[time-nuts] He is a Time-Nut Troublemaker....

Hal Murray hmurray at megapathdsl.net
Tue Dec 23 01:52:06 UTC 2008


> Cool.  I used systems like this (but a bit faster) for measuring
> detonation velocity in explosives.  Several wires would run through an
> explosive compound and would break as the material detonated.  Later
> the systems used the same wires but would measure the voltage/current
> running through them as the explosive detonated in a magnetic field. 

Speaking of timings and explosions...

Early Ethernets used coax with transceivers at the coax and a drop cable down 
to the computer.  One of the problems was that a short in the transceiver or 
the attachment could kill the whole segment.  They were a pain to debug.

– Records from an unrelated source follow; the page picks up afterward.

/-! ### State.setChan -/

@[simp] theorem State.setChan_pending (k : Nat) (v : Chan) : (s.setChan k v).pending = s.pending := rfl
@[simp] theorem State.setChan_out (k : Nat) (v : Chan) : (s.setChan k v).out = s.out := rfl
@[simp] theorem State.setChan_regs (k : Nat) (v : Chan) : (s.setChan k v).regs = s.regs := rfl
@[simp] theorem State.setChan_held (k : Nat) (v : Chan) : (s.setChan k v).held = s.held := rfl
@[simp] theorem State.setChan_stage (k : Nat) (v : Chan) : (s.setChan k v).stage = s.stage := rfl
@[simp] theorem State.setChan_beat (k : Nat) (v : Chan) : (s.setChan k v).beat = s.beat := rfl
@[simp] theorem State.setChan_careLog (k : Nat) (v : Chan) : (s.setChan k v).careLog = s.careLog := rfl
@[simp] theorem State.setChan_free (k : Nat) (v : Chan) : (s.setChan k v).free = s.free := rfl
@[simp] theorem State.setChan_dev (k : Nat) (v : Chan) : (s.setChan k v).dev = s.dev := rfl
@[simp] theorem State.setChan_rebuilding (k : Nat) (v : Chan) : (s.setChan k v).rebuilding = s.rebuilding := rfl
@[simp] theorem State.setChan_health (k : Nat) (v : Chan) : (s.setChan k v).health = s.health := rfl
@[simp] theorem State.setChan_portA (k : Nat) (v : Chan) : (s.setChan k v).portA = s.portA := rfl
@[simp] theorem State.setChan_portB (k : Nat) (v : Chan) : (s.setChan k v).portB = s.portB := rfl
@[simp] theorem State.setChan_idsLoaded (k : Nat) (v : Chan) : (s.setChan k v).idsLoaded = s.idsLoaded := rfl
@[simp] theorem State.setChan_subsys (k : Nat) (v : Chan) : (s.setChan k v).subsys = s.subsys := rfl
@[simp] theorem State.setChan_sq (k : Nat) (v : Chan) : (s.setChan k v).sq = s.sq := rfl
@[simp] theorem State.setChan_cq (k : Nat) (v : Chan) : (s.setChan k v).cq = s.cq := rfl
@[simp] theorem State.setChan_imt (k : Nat) (v : Chan) : (s.setChan k v).imt = s.imt := rfl
@[simp] theorem State.setChan_qdata (k : Nat) (v : Chan) : (s.setChan k v).qdata = s.qdata := rfl
@[simp] theorem State.setChan_cmds (k : Nat) (v : Chan) : (s.setChan k v).cmds = s.cmds := rfl
@[simp] theorem State.setChan_nextTag (k : Nat) (v : Chan) : (s.setChan k v).nextTag = s.nextTag := rfl
@[simp] theorem State.setChan_jhold (k : Nat) (v : Chan) : (s.setChan k v).jhold = s.jhold := rfl
@[simp] theorem State.setChan_insts (k : Nat) (v : Chan) : (s.setChan k v).insts = s.insts := rfl
@[simp] theorem State.setChan_peers (k : Nat) (v : Chan) : (s.setChan k v).peers = s.peers := rfl
@[simp] theorem State.setChan_peerNext (k : Nat) (v : Chan) : (s.setChan k v).peerNext = s.peerNext := rfl
@[simp] theorem State.setChan_ns (k : Nat) (v : Chan) : (s.setChan k v).ns = s.ns := rfl
@[simp] theorem State.setChan_nsSerial (k : Nat) (v : Chan) : (s.setChan k v).nsSerial = s.nsSerial := rfl
@[simp] theorem State.setChan_progs (k : Nat) (v : Chan) : (s.setChan k v).progs = s.progs := rfl
@[simp] theorem State.setChan_profiles (k : Nat) (v : Chan) : (s.setChan k v).profiles = s.profiles := rfl
@[simp] theorem State.setChan_luns (k : Nat) (v : Chan) : (s.setChan k v).luns = s.luns := rfl
@[simp] theorem State.setChan_nand (k : Nat) (v : Chan) : (s.setChan k v).nand = s.nand := rfl
@[simp] theorem State.setChan_fw (k : Nat) (v : Chan) : (s.setChan k v).fw = s.fw := rfl
@[simp] theorem State.setChan_soft (k : Nat) (v : Chan) : (s.setChan k v).soft = s.soft := rfl
@[simp] theorem State.setChan_recon (k : Nat) (v : Chan) : (s.setChan k v).recon = s.recon := rfl
@[simp] theorem State.setChan_ftl (k : Nat) (v : Chan) : (s.setChan k v).ftl = s.ftl := rfl
@[simp] theorem State.setChan_chest (k : Nat) (v : Chan) : (s.setChan k v).chest = s.chest := rfl
@[simp] theorem State.setChan_rebuild (k : Nat) (v : Chan) : (s.setChan k v).rebuild = s.rebuild := rfl
@[simp] theorem State.setChan_strands (k : Nat) (v : Chan) : (s.setChan k v).strands = s.strands := rfl
@[simp] theorem State.setChan_runs (k : Nat) (v : Chan) : (s.setChan k v).runs = s.runs := rfl
@[simp] theorem State.setChan_idx (k : Nat) (v : Chan) : (s.setChan k v).idx = s.idx := rfl
@[simp] theorem State.setChan_shd (k : Nat) (v : Chan) : (s.setChan k v).shd = s.shd := rfl
@[simp] theorem State.setChan_cores (k : Nat) (v : Chan) : (s.setChan k v).cores = s.cores := rfl
@[simp] theorem State.setChan_icache (k : Nat) (v : Chan) : (s.setChan k v).icache = s.icache := rfl
@[simp] theorem State.setChan_icacheBad (k : Nat) (v : Chan) : (s.setChan k v).icacheBad = s.icacheBad := rfl
@[simp] theorem State.setChan_route (k : Nat) (v : Chan) : (s.setChan k v).route = s.route := rfl
@[simp] theorem State.setChan_ksu (k : Nat) (v : Chan) : (s.setChan k v).ksu = s.ksu := rfl
@[simp] theorem State.setChan_car (k : Nat) (v : Chan) : (s.setChan k v).car = s.car := rfl
@[simp] theorem State.setChan_dram (k : Nat) (v : Chan) : (s.setChan k v).dram = s.dram := rfl
@[simp] theorem State.setChan_pwr (k : Nat) (v : Chan) : (s.setChan k v).pwr = s.pwr := rfl
@[simp] theorem State.setChan_pins (k : Nat) (v : Chan) : (s.setChan k v).pins = s.pins := rfl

Some early host adapter cards had a TDR feature.  It didn't cost much.  It 
was basically just a counter that started when you started transmitting a 
packet and stopped when the transceiver said "collision".  It wasn't great, 
but could at least get you close.

I've heard stories that the TDR feature was used to collect timing data on 
some A-bomb tests.  The bomb was at the bottom of a hole.  An ethernet cable 
went down the hole.  I can't remember or reconstruct the details.  I assume 
there was a PDP-11 at the top of the hole.  The idea is something like you 
send a packet to trigger the bomb, and when the bomb goes off, the cable 
vaporizes and is no longer terminated so packets turn into collisions and the 
TDR grabs the time.

It sounds like an urban legend, but it's a fun one.




-- 
These are my opinions, not necessarily my employer's.  I hate spam.